### What you have to do
Filter the listing for lines containing "first".
--- --- ---
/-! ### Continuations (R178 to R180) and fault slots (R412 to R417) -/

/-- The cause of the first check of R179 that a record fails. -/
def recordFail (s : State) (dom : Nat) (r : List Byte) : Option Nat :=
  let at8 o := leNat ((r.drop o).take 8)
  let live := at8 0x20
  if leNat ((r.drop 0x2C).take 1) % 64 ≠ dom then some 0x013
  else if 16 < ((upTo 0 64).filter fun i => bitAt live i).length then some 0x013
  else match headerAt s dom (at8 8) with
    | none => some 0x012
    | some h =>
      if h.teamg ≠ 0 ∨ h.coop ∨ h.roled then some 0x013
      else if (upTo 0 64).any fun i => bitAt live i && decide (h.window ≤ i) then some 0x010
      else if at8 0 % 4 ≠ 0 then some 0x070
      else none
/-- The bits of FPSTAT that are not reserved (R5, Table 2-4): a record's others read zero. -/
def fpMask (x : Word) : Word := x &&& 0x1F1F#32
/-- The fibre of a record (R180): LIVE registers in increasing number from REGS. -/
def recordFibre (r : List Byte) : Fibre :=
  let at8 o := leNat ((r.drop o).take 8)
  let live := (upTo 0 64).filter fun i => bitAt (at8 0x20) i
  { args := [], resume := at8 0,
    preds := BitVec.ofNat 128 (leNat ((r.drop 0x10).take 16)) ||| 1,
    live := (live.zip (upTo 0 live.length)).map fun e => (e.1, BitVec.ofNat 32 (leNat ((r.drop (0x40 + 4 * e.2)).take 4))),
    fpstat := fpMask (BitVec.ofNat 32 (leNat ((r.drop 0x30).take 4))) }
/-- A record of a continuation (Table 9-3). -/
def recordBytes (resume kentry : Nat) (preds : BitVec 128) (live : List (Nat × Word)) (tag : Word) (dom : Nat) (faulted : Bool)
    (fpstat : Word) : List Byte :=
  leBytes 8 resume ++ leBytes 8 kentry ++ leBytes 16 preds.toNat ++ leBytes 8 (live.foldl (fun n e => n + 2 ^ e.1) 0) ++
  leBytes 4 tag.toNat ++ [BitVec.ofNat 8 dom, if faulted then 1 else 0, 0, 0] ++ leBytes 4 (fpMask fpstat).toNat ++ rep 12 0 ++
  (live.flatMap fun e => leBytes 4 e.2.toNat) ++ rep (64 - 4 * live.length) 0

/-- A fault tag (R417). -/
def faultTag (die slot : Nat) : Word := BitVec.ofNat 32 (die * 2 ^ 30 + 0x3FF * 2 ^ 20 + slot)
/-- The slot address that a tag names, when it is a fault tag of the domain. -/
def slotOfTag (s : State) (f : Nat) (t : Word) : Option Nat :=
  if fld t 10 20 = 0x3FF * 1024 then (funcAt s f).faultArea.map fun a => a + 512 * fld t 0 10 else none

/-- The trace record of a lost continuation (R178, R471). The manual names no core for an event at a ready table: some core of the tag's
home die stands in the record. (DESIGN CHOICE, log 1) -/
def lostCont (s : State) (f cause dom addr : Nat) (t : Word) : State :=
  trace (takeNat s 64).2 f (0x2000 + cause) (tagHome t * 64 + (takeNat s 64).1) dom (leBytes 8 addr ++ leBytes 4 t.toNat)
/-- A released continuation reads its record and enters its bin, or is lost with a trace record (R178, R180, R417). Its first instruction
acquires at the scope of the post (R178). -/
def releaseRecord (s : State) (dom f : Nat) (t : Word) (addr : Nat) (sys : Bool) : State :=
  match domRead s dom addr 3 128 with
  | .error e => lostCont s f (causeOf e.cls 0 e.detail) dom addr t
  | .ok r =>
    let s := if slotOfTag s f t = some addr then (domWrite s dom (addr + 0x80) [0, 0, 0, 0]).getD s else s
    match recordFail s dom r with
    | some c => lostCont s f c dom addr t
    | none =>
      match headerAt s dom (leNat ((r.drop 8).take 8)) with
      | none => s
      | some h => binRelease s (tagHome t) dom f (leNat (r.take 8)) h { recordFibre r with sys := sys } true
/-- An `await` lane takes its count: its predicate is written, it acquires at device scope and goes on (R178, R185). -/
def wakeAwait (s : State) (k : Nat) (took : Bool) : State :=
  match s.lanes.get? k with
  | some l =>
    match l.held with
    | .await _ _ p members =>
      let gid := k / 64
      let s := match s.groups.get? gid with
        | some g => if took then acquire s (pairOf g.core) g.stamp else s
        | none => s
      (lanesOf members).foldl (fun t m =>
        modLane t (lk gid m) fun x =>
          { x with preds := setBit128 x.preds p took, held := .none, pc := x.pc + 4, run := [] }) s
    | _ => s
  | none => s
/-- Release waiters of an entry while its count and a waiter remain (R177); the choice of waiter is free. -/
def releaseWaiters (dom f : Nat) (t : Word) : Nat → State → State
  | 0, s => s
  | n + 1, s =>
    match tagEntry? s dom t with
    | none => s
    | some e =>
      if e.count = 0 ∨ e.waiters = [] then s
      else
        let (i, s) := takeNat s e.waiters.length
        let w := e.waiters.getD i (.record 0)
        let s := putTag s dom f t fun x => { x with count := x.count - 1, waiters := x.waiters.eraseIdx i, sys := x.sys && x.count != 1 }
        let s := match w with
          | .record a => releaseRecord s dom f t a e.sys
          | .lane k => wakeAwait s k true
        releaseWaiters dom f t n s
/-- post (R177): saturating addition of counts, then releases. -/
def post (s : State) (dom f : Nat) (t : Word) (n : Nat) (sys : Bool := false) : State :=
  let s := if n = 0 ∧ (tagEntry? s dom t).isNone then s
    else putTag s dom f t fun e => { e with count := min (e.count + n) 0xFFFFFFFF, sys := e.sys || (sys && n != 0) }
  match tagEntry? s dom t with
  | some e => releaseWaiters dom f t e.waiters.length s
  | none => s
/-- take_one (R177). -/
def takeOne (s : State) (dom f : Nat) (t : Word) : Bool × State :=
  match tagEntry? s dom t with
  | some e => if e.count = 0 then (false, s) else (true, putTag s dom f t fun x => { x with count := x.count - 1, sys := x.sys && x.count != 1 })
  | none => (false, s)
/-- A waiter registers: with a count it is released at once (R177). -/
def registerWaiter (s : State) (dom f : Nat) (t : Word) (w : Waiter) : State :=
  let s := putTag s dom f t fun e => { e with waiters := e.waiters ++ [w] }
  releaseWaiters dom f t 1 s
--- --- ---
### Answer for this exercise
/-- The cause of the first check of R179 that a record fails. -/
/-- A released continuation reads its record and enters its bin, or is lost with a trace record (R178, R180, R417). Its first instruction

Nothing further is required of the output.